Awesome

TSP-Transformer

Abstract

Holistic scene understanding includes semantic segmentation, surface normal estimation, object boundary detection, depth estimation, etc. The key aspect of this problem is to learn representation effectively, as each subtask builds upon not only correlated but also distinct attributes. Inspired by visual-prompt tuning, we propose a Task-Specific Prompts Transformer, dubbed TSP-Transformer, for holistic scene understanding. It features a vanilla transformer in the early stage and tasks-specific prompts transformer encoder in the lateral stage, where tasks-specific prompts are augmented. By doing so, the transformer layer learns the generic information from the shared parts and is endowed with task-specific capacity. First, the tasks-specific prompts serve as induced priors for each task effectively. Moreover, the task-specific prompts can be seen as switches to favor task-specific representation learning for different tasks. Extensive experiments on NYUD-v2 and PASCAL-Context show that our method achieves state-of-the-art performance, validating the effectiveness of our method for holistic scene understanding.

Paper

Setup

Tested with PyTorch 1.11 and CUDA 11.3:

git clone https://github.com/tb2-sy/TSP-Transformer.git
conda create -n tsp python=3.7
conda activate tsp

conda install pytorch==1.11.0 torchvision==0.12.0 torchaudio==0.11.0 cudatoolkit=11.3 -c pytorch

pip install tqdm Pillow easydict pyyaml imageio scikit-image tensorboard
pip install opencv-python==4.5.4.60 setuptools==59.5.0

pip install timm==0.5.4 einops==0.4.1

Dataset

We use the same dataset (PASCAL-Context and NYUD-v2) as InvPT. You can download the data from here. And then extract the datasets by:

tar xfvz NYUDv2.tar.gz
tar xfvz PASCALContext.tar.gz

You need to specify the dataset directory as db_root variable in configs/mypath.py.

Training

Set the config files in ./conifigs, with PASCAL-Context and NYUD-v2 dataset.

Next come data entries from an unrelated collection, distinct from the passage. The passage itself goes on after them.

/-- R190: an error report keeps the invariant. -/
theorem State.Inv.raiseError {s : State} (hI : s.Inv) (e : ErrorKind) : (raiseError e s).Inv :=
  hI.with_status
    { reserved := fun i hi => by
        have hsticky : i ≠ stickyBit e := by
          have hge := stickyBit_ge e
          have hle := stickyBit_le e
          have hout := statusReservedMask_bit hi
          omega
        exact (raiseError_bit e s (BitVec.lt_of_getLsbD hi) (statusReservedMask_bit hi).2.2).trans (if_neg hsticky)
      last := (congrArg BitVec.toNat (raiseError_last e s)).trans_le (ofNat4_toNat_le (errorCode_le e))
      valid := raiseError_valid e s
      epsSub := raiseError_epsSub e s }

theorem Reported.inv {u t : State} (h : Reported u t) (hI : u.Inv) : t.Inv := by
  cases h with
  | ok => exact hI.reportOk
  | error e => exact hI.raiseError e

/-! ### The configuration CFG derives -/

theorem actOfBounds_eq_some {minU maxU : Rat} {inv : Bool} {act : Act} (h : actOfBounds minU maxU inv = some act) :
    minU ≠ maxU ∧ act = ⟨minU, maxU, maxU - minU, inv⟩ := by
  by_cases hne : minU = maxU
  · subst hne
    rw [actOfBounds_self] at h
    nomatch h
  · exact ⟨hne, (Option.some.inj ((actOfBounds_of_ne inv hne).symm.trans h)).symm⟩

/-- R38: two different bounds that are not negative, and positive in inverse mode, give a sound configuration. -/
theorem sound_of_bounds {minU maxU : Rat} {inv : Bool} (hne : minU ≠ maxU) (h0 : 0 ≤ minU) (h1 : 0 ≤ maxU)
    (hpos : inv = true → 0 < minU ∧ 0 < maxU) : Act.Sound ⟨minU, maxU, maxU - minU, inv⟩ where
  range_eq := rfl
  range_ne := sub_ne_zero.2 hne.symm
  min_nonneg := h0
  max_nonneg := h1
  min_pos h := (hpos h).1
  max_pos h := (hpos h).2

theorem epsGuard_pos {q : Rat} (h : 0 ≤ q) : 0 < epsGuard q := by
  unfold epsGuard
  split
  case isTrue => rw [eps_eq]; norm_num
  case isFalse hne => exact lt_of_le_of_ne h (Ne.symm hne)

/-- R127, R128: a derived configuration comes from three finite values, the scale positive and no bound negative. -/
theorem deriveConfig_finite {pMin pMax pScale : Word} {inv : Bool} {c : Act × Bool}
    (h : deriveConfig pMin pMax pScale inv = some c) :
    ∃ m mx sc, f32val pMin = .finite m ∧ f32val pMax = .finite mx ∧ f32val pScale = .finite sc ∧
      ¬ (sc ≤ 0 ∨ m < 0 ∨ mx < 0) := by
  unfold deriveConfig at h
  split at h
  case h_1 m mx sc hm hmx hsc =>
    refine ⟨m, mx, sc, hm, hmx, hsc, fun hr => ?_⟩
    rw [if_pos hr] at h
    nomatch h
  case h_2 => nomatch h

/-- R38, R129 to R131: every configuration CFG derives is sound, and EPS_SUB tells of a substituted minimum. -/
theorem deriveConfig_sound {pMin pMax pScale : Word} {inv eps : Bool} {act : Act}
    (h : deriveConfig pMin pMax pScale inv = some (act, eps)) :
    act.Sound ∧ (eps = true → act.inverse = true ∧ act.minU = 1 / Config.eps) := by
  obtain ⟨m, mx, sc, hm, hmx, hsc, hr⟩ := deriveConfig_finite h
  obtain ⟨hs, hm0, hmx0⟩ : 0 < sc ∧ 0 ≤ m ∧ 0 ≤ mx := by simpa only [not_or, not_le, not_lt] using hr
  have hmin : 0 ≤ m / sc := div_nonneg hm0 hs.le
  have hmax : 0 ≤ mx / sc := div_nonneg hmx0 hs.le
  cases inv with
  | false =>
    rw [deriveConfig_linear hm hmx hsc hr, Option.map_eq_some_iff] at h
    obtain ⟨act', hb, hc⟩ := h
    obtain ⟨rfl, rfl⟩ := Prod.mk.inj hc
    obtain ⟨hne, rfl⟩ := actOfBounds_eq_some hb
    exact ⟨sound_of_bounds hne hmin hmax nofun, nofun⟩
  | true =>
    rw [deriveConfig_inverse hm hmx hsc hr] at h
    obtain ⟨-, h⟩ | ⟨hne0, h⟩ := ite_eq_iff.1 h
    · nomatch h
    · obtain ⟨act', hb, hc⟩ := Option.map_eq_some_iff.1 h
      obtain ⟨rfl, rfl⟩ := Prod.mk.inj hc
      obtain ⟨hne, rfl⟩ := actOfBounds_eq_some hb
      have hminPos : 0 < 1 / epsGuard (m / sc) := one_div_pos.2 (epsGuard_pos hmin)
      have hmaxPos : 0 < 1 / (mx / sc) := one_div_pos.2 (lt_of_le_of_ne hmax (Ne.symm hne0))
      refine ⟨sound_of_bounds hne hminPos.le hmaxPos.le fun _ => ⟨hminPos, hmaxPos⟩, fun heps => ⟨rfl, ?_⟩⟩
      exact congrArg (1 / ·) (if_pos (of_decide_eq_true heps))

/-! ### The fields an operation writes -/

/-- CFG leaves LAST to its report. -/
theorem statusLast_setEpsSub_setValid (w : Word) (valid eps : Bool) :
    statusLast (setEpsSub (setValid w valid) eps) = statusLast w :=
  statusLast_of_bits fun _ _ _ => setEpsSub_setValid_getLsbD w valid eps (by omega) (by omega)

/-- The configuration CFG writes, valid or not, fits its STATUS. -/
theorem State.Inv.with_config {s : State} (hI : s.Inv) {act : Option Act} {valid eps : Bool}
    (hv : act.isSome = valid) (hs : ∀ a, act = some a → a.Sound)
    (he : eps = true → ∃ a, act = some a ∧ a.inverse = true ∧ a.minU = 1 / Config.eps) :
    State.Inv (writeConfig act (if valid then some buildLut else none) valid eps s) :=
  { hI with
    status_reserved := reserved_of_bits hI.status_reserved fun _ hi =>
      setEpsSub_setValid_getLsbD _ _ _ (statusReservedMask_bit hi).1 (BitVec.lt_of_getLsbD hi)
    last_code := (congrArg BitVec.toNat (statusLast_setEpsSub_setValid ..)).trans_le hI.last_code
    act_valid := hv.trans (writeConfig_valid ..).symm
    act_sound := hs
    lut_valid := by rw [writeConfig_valid]; rfl
    eps_sub := fun h => he ((statusEpsSub_setEpsSub ..).symm.trans h) }

/-- The reserved bits of a FMT register lie above its type (R31). -/
theorem not_fmtMask_bit {i : Nat} (h : (~~~fmtMask).getLsbD i = true) : 8 ≤ i := by
  by_contra hlt
  interval_cases i <;> exact absurd h (by decide)

/-- R33: writing the type of a FMT register leaves its reserved bits zero. -/
theorem setFmtType_reserved {w : Word} (hw : w &&& ~~~fmtMask = 0#32) (c : Byte) :
    setFmtType w c &&& ~~~fmtMask = 0#32 := by
  have hwidth : setFmtType w c = c.setWidth 32 := by
    apply BitVec.eq_of_toNat_eq
    rw [setFmtType_toNat hw, BitVec.toNat_setWidth]
    omega
  rw [hwidth, and_eq_zero_iff]
  intro i _ hmask
  rw [BitVec.getLsbD_setWidth, BitVec.getLsbD_of_ge c i (not_fmtMask_bit hmask), Bool.and_false]

/-- The fields an operation writes before its report keep the invariant. -/
theorem Wrote.inv {i : Instr} {s u : State} (h : Wrote i s u) (hI : s.Inv) : u.Inv := by
  cases h with
  | nothing => exact hI
  | result => exact { hI with }
  | commit _ hd =>
    obtain ⟨hsound, heps⟩ := deriveConfig_sound hd
    exact hI.with_config rfl (fun a ha => Option.some.inj ha ▸ hsound) fun he => ⟨_, rfl, heps he⟩
  | lose => exact hI.with_config (act := none) rfl nofun nofun
  | image _ hwf code =>
    exact { hI with dst_reserved := setFmtType_reserved hI.dst_reserved code, mem_wf := hwf hI.mem_wf }
  | freeBytes _ n => exact { hI with mem_wf := wf_scramble _ _ hI.mem_wf }

/-- Every operation keeps the invariant. -/
theorem exec_inv {i : Instr} {s t : State} (hI : s.Inv) (h : exec i s = .next t) : t.Inv := by
  obtain ⟨u, hu, ht⟩ := exec_next h
  exact ht.inv (hu.inv hI)

/-! ### The host's actions -/

/-- The invariant says nothing of the host's side. -/
theorem State.Inv.with_host {s : State} (hI : s.Inv) (rest : List HostAction) : State.Inv { s with host := rest } :=
  { hI with }

theorem resetOn_inv (p : Platform) {m : Memory} (hm : Memory.wf m = true) : State.Inv (State.resetOn p m) where
  status_reserved := BitVec.zero_and
  last_code := by rw [resetOn_status]; decide
  mode_reserved := BitVec.zero_and
  src_reserved := BitVec.zero_and
  dst_reserved := BitVec.zero_and
  act_valid := by rw [resetOn_status]; rfl
  act_sound _ h := nomatch h
  lut_valid := by rw [resetOn_status]; rfl
  eps_sub h := by rw [resetOn_status] at h; exact absurd h (by decide)
  mem_wf := hm

/-- R36: a host write to STATUS keeps the invariant. -/
theorem State.Inv.statusHostWrite {s : State} (hI : s.Inv) (v : Word) :
    State.Inv { s with status := statusHostWrite s.status v } :=
  hI.with_status
    { reserved := fun i hi => statusHostWrite_getLsbD _ _ _ (BitVec.lt_of_getLsbD hi) (by
        have hout := statusReservedMask_bit hi
        omega)
      last := by
        rw [statusLast_of_bits fun i h16 _ => statusHostWrite_getLsbD s.status v i (by omega) (by omega)]
        exact hI.last_code
      valid := statusHostWrite_getLsbD _ _ _ (by omega) (by omega)
      epsSub := statusHostWrite_getLsbD _ _ _ (by omega) (by omega) }

theorem commandWrite_inv {w : Word} {s t : State} (hI : s.Inv) (h : commandWrite w s = .next t) : t.Inv := by
  unfold commandWrite at h
  split at h
  · exact exec_inv hI h
  · exact Host.Outcome.next.inj h ▸ hI.raiseError _

theorem writeReg_inv {r : Reg} {v : Word} {s t : State} (hI : s.Inv) (h : writeReg r v s = .next t) : t.Inv := by
  cases r with
  | cmd => exact commandWrite_inv hI h
  | status => exact Host.Outcome.next.inj h ▸ hI.statusHostWrite v
  | result => exact Host.Outcome.next.inj h ▸ hI
  | cfgMode => exact Host.Outcome.next.inj h ▸ { hI with mode_reserved := and_mask_reserved v modeMask }
  | srcFmt => exact Host.Outcome.next.inj h ▸ { hI with src_reserved := and_mask_reserved v fmtMask }
  | dstFmt => exact Host.Outcome.next.inj h ▸ { hI with dst_reserved := and_mask_reserved v fmtMask }
  | cfgMinM | cfgMaxM | cfgScale | srcAddr | srcDim | dstAddr | dstDim => exact Host.Outcome.next.inj h ▸ { hI with }

/-- Every host action keeps the invariant. -/
theorem perform_inv {a : HostAction} {s t : State} (hI : s.Inv) (h : perform a s = .next t) : t.Inv := by
  cases a with
  | write size off v =>
    obtain ⟨-, h⟩ | ⟨-, h⟩ := ite_eq_iff.1 h
    · cases hr : regAt off with
      | none => rw [hr] at h; exact Host.Outcome.next.inj h ▸ hI
      | some r => rw [hr] at h; exact writeReg_inv hI h
    · nomatch h
  | read size off =>
    obtain ⟨-, h⟩ | ⟨-, h⟩ := ite_eq_iff.1 h
    · exact Host.Outcome.next.inj h ▸ { hI with }
    · nomatch h
  | reset => exact Host.Outcome.next.inj h ▸ { resetOn_inv s.platform hI.mem_wf with }
  | memStore addr b => exact Host.Outcome.next.inj h ▸ { hI with mem_wf := Memory.wf_write b hI.mem_wf addr.isLt }

/-! ### Completion -/

/-- R44, R45: in a state that meets the invariant no value is missing while VALID = 1. -/
theorem State.Inv.not_contextMissing {s : State} (hI : s.Inv) (hv : statusValid s.status = true) (i : Instr) :
    ¬ ContextMissing i s := by
  obtain ⟨act, ha⟩ := hI.exists_act hv
  obtain ⟨-, hl⟩ := hI.context_of_act ha
  simp [ContextMissing, ha, hl]

theorem State.Inv.exec_ne_fault {s : State} (hI : s.Inv) (i : Instr) (r : Fault) : exec i s ≠ .fault r := by
  cases hn : needsConfig i with
  | false => exact Machine.exec_ne_fault hn s r
  | true => exact fun h => ((exec_fault_iff hn).1 h).elim fun hv => hI.not_contextMissing hv i

/-- A host action faults only when it is a command write whose operation does. -/
theorem perform_fault {a : HostAction} {s : State} {r : Fault} (h : perform a s = .fault r) :
    ∃ i, exec i s = .fault r := by
  cases a with
  | write size off v =>
    obtain ⟨-, h⟩ | ⟨-, h⟩ := ite_eq_iff.1 h
    · cases hr : regAt off with
      | none => rw [hr] at h; nomatch h
      | some reg =>
        rw [hr] at h
        cases reg with
        | cmd =>
          cases hd : decode v with
          | ok i => exact ⟨i, by simpa only [writeReg, commandWrite, hd] using h⟩
          | error e => simp [writeReg, commandWrite, hd] at h
        | status | result | cfgMinM | cfgMaxM | cfgScale | cfgMode | srcAddr | srcDim | srcFmt | dstAddr | dstDim
          | dstFmt => nomatch h
    · nomatch h
  | read size off =>
    obtain ⟨-, h⟩ | ⟨-, h⟩ := ite_eq_iff.1 h
    · nomatch h
    · nomatch h
  | reset | memStore => nomatch h

/-! ### The statements -/

/-- Settles O54: a step takes the next action, or waits; every action keeps the invariant. -/
theorem stepKeepsTheInvariant : Obligations.StepKeepsTheInvariant := by
  intro s t hI h
  cases hh : s.host with
  | nil =>
    simp only [step, hh] at h
    exact Host.Outcome.next.inj h ▸ hI
  | cons a rest => exact perform_inv (hI.with_host rest) ((step_of_host_cons hh).symm.trans h)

# Train the NYUD-v2 dataset
./run_nyud.sh

# Train the PASCAL-Context dataset
./run_pascal.sh

Evaluation

# Evaluation the NYUD-v2 dataset
./infer_nyud.sh

# Evaluation the PASCAL-Context dataset
./infer_pascal.sh

Pre-trained models

Please download the weights of our SOTA results.

Version	Dataset	Download	Segmentation	Human parsing	Saliency	Normals	Boundary
TSP-Transformer (our paper)	PASCAL-Context	google drive	81.48	70.64	84.86	13.69	74.80
TaskPrompter (ICLR 2023)	PASCAL-Context	-	80.89	68.89	84.83	13.72	73.50
InvPT (ECCV 2022)	PASCAL-Context	-	79.03	67.61	84.81	14.15	73.00

Version	Dataset	Download	Segmentation	Depth	Normals	Boundary
TSP-Transformer (our paper)	NYUD-v2	google drive	55.39	0.4961	18.44	77.50
TaskPrompter (ICLR 2023)	NYUD-v2	-	55.30	0.5152	18.47	78.20
InvPT (ECCV 2022)	NYUD-v2	-	53.56	0.5183	19.04	78.10

TODO/Future work

Contact

For any questions related to our paper and implementation, please email wangshuo2022@shanghaitech.edu.cn.

Citation

If you find our code or paper helps, please consider citing:

@article{wang2023tsp,
  title={TSP-Transformer: Task-Specific Prompts Boosted Transformer for Holistic Scene Understanding},
  author={Wang, Shuo and Li, Jing and Zhao, Zibo and Lian, Dongze and Huang, Binbin and Wang, Xiaomei and Li, Zhengxin and Gao, Shenghua},
  journal={arXiv preprint arXiv:2311.03427},
  year={2023}
}

Acknowledgements

The code is available under the MIT license and draws from InvPT, ATRC, and MIT-Net, which are also licensed under the MIT license.